VE ABD ÜZERİNDEN BULUNAN FORMÜL

 Yürütülen temaslar, bulunacak bir formülle Cumhurbaşkanı’nın telaffuz ettiği “istenmeyen kişi” uygulamasından vazgeçilmesini mümkün kılacak bir açıklama metni üzerinde yoğunlaşıyor. Türk tarafının büyükelçilerin 18 Ekim tarihli açıklamalarından geri adım attıkları şeklinde yorumlayabileceği, bu anlama gelebilecek bir diplomatik dil arayışı başlıyor.

Ve nihayet bulunan formül, ABD Büyükelçiliği’nin kendi ülkesi adına Türk tarafıyla üzerinde mutabık kalınan bir metni sosyal medyadan paylaşması, diğer imzacı ülkelerin büyükelçiliklerinin de bu metni retweet etmeleri şeklinde ortaya çıkıyor. Cumhurbaşkanlığı’nın olurunun alınmasıyla birlikte önceki gün (25 Ekim Pazartesi) bulunan diplomatik çözüm uygulamaya konuyor.

Önce ABD Büyükelçiliği twitter hesabından bu açıklamayı yayımlanıyor, diğer bazı ülkeler de bunu retweet etmeye başlıyor. Hemen ardından Anadolu Ajansı Cumhurbaşkanı Erdoğan’ın bu açıklamaları olumlu karşılandığına ilişkin bir haberi yayımlıyor.

ABD Büyükelçiliği’nin mesajında  “ABD, Diplomatik İlişkiler Hakkındaki Viyana Sözleşmesi’nin 41. maddesine riayet etmeyi teyit eder” deniliyor.
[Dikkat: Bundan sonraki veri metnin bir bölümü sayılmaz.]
-- ==== Sys2Proof/Machine/RegTable.lean ====
section
/-!
DEFINITION. Machine/RegTable.lean: the register table: for each register its name, its place and its fields with access, update
class, owning cycle or block and permitted values, as the register tables of the chapters give them (R3 to R10, R467, R473).
-/

namespace Sys2Proof.Machine

/-- The registers by name (Table MAP.3); indices are held apart. -/
inductive RegName where
  | SYS_ID 
  | SYS_DLSTAT 
  | SYS_STRAP 
  | PWR_STAT 
  | PWR_FEED 
  | PWR_CNT 
  | SYS_FMAC 
  | IMG_STAT 
  | IMG_CTRL 
  | IMG_UPD 
  | IMG_RGEN 
  | IMG_KEYH 
  | SYS_STATE 
  | SYS_CMD 
  | SYS_CFG 
  | SLC_MODE 
  | SLC_AXCMD 
  | SLC_AXST 
  | LC_CTRL 
  | LC_STAT 
  | LC_FAULT 
  | LC_ECC 
  | LC_DBG 
  | SCH_STAT 
  | SCH_TICK 
  | SCH_CNT 
  | SCH_LAST 
  | SCH_LIM 
  | SCH_HLTH 
  | SLC_ISCFG 
  | SLC_ISOFF 
  | SLC_ISCNT 
  | SLC_OCLIM 
  | SLC_OCSTAT 
  | SLC_COMM 
  | SLC_SLCFG0 
  | SLC_SLCFG1 
  | SLC_SLCFG2 
  | SLC_SLCMD 
  | SLC_SLOBS 
  | SLC_SLSTAT 
  | SLC_AOFS 
  | SLC_PWMCFG 
  | SLC_PWMLIM 
  | SLC_PWMUPD 
  | SLC_PWMSTAT 
  | SLC_PWMCNT 
  | SLC_PWMEFF0 
  | SLC_PWMEFF1 
  | SLC_SHD0 
  | SLC_SHD1 
  | SLC_SHD2 
  | BUS_GDCFG 
  | BUS_STAT 
  | BUS_MEAS 
  | BUS_CNT 
  | BUS_VLIM 
  | BUS_CLIM 
  | SLC_FBCFG 
  | SLC_FBSER 
  | SLC_FBIDX 
  | SLC_FBCMD 
  | SLC_FBSC 
  | SLC_FBPOS 
  | SLC_FBSPD 
  | SLC_FBSTAT 
  | SLC_FBCNT 
  | SLC_FBLIM 
  | SLC_LATCFG 
  | SLC_LATPOS 
  | SLC_LATTIM 
  | SLC_GAIN 
  | SLC_SERVO 
  | SLC_SVFE0 
  | SLC_SVFE1 
  | SLC_SVGROSS 
  | SLC_SVTRAV0 
  | SLC_SVTRAV1 
  | SLC_SVTRAV2 
  | SLC_SVSTOP 
  | SLC_SVSTILL 
  | SLC_SVCTL 
  | SLC_SVCMD0 
  | SLC_SVCMD1 
  | SLC_SVREF 
  | SLC_SVREFV 
  | SLC_SVSTAT 
  | SLC_SVCNT 
  | SLC_PRCFG 
  | SLC_PRCMD 
  | SLC_PRTGT 
  | SLC_PRSTAT 
  | SLC_PRPAR 
  | SLC_GRRAT 
  | SLC_GRCAM 
  | SLC_HMCFG 
  | SLC_HMPOS 
  | SLC_HMDIST 
  | SLC_STCFG 
  | SLC_STLIM 
  | SLC_STOBS 
  | GRP_CFG 
  | GRP_PAR 
  | GRP_LEAD 
  | GRP_OVR 
  | GRP_CMD 
  | GRP_STAT 
  | GRP_SS 
  | GRP_STTAB 
  | SLC_CHYCFG 
  | SLC_CHYRAT 
  | SLC_CHYSTAT 
  | NET_CFG 
  | NET_MAC 
  | NET_PRIMAP 
  | NET_CMD 
  | NET_FOSTAT 
  | NET_PCFG 
  | NET_PSTAT 
  | NET_FCTH 
  | NET_PFCTH 
  | NET_EQ 
  | NET_PCNT0 
  | NET_PCNT1 
  | NET_PCNT2 
  | NET_VLAN 
  | PTP_CFG 
  | PTP_SERVO 
  | PTP_SRC 
  | PTP_TIME0 
  | PTP_TIME1 
  | PTP_ADJ 
  | PTP_SETSEC 
  | PTP_RATE 
  | PTP_STAT 
  | PTP_OFFS 
  | PTP_GMID 
  | PTP_EPOCH0 
  | PTP_EPOCH1 
  | PTP_SIN 
  | PTP_SOUT 
  | PTP_CNT 
  | PTP_PORT 
  | PTP_CMP0 
  | PTP_CMP1 
  | PTP_CMP2 
  | PTP_CMP3 
  | NET_HPCFG0 
  | NET_HPCFG1 
  | NET_HPKEY 
  | NET_HPSTAT 
  | NET_HPCNT 
  | ACQ_CFG 
  | ACQ_CTL 
  | ACQ_CLK 
  | ACQ_TCMD 
  | ACQ_TSTAT 
  | ACQ_STAT 
  | ACQ_CNT 
  | ACQ_RING 
  | ACQ_CH 
  | ACQ_TS 
  | ACQ_TLV 
  | CAN_CFG 
  | CAN_NBT 
  | CAN_DBT 
  | CAN_STAT 
  | CAN_CNT 
  | CAN_TXREQ 
  | CAN_TXABT 
  | CAN_TXPEND 
  | CAN_TXDONE 
  | CAN_RXFULL 
  | CAN_RXPTR 
  | CAN_TTCFG 
  | CAN_TTM 
  | CAN_FLT 
  | FIO_OUT 
  | FIO_IN 
  | FIO_WD 
  | FIO_WDKICK 
  | FIO_SUP 
  | FIO_CMD 
  | FIO_TIM 
  | FIO_CFG 
  | FIO_CHST 
  | FIO_PWM 
  | SAF_CFG 
  | SAF_STAT 
  | SAF_CNT 
  | TWN_CFG 
  | TWN_STAT 
  | TWN_EPOCH 
  | TWN_GAP 
  | TWN_CNT 
  | PWR_PLVL 
  | PWR_SLEEP 
  | PWR_WCFG 
  | PWR_WSTAT 
  | PWR_RET 
  | THM_CFG 
  | THM_NTCMAP 
  | THM_STAT 
  | THM_MEAS 
  | THM_ZONE 
  | THM_SLC 
  | FLT_CFG 
  | FLT_STAT 
  | FLT_ACT 
  | FLT_CMD 
  | FLT_CNT 
  | FLT_LOG
deriving DecidableEq, Repr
Diğer dokuz ülke de  ABD Büyükelçiliği’nin yaptığı paylaşımı kendi hesaplarından retweet
ediyor.

Açıklamada değinilen Viyana Sözleşmesi’nin 41’inci maddesi, diplomatların bulundukları ülkelerin iç işlerine karışmamaları ilkesini de vurguluyor. Gelgelelim paylaşılan Türkçe bu metnin yanında yer alan İngilizcesi biraz farklı. İngilizcesinde, ABD’nin Viyana Sözleşmesi’nin 41’inci maddesine “uymayı sürdürdüğü”  belirtiliyor.

Aradaki farklılığın yarattığı durum diplomaside zaman zaman zor durumlardan çıkabilmek için başvurulan bir yöntem olan “yapıcı muğlaklık” çerçevesinde değerlendiriliyor.

Konunun “muğlak” tarafı kuşkusuz  tartışmanın sürmesine yol açabilir. Ancak “yapıcı” tarafına baktığımızda da, krizin geride kalmasından dolayı derin bir nefes alabiliriz.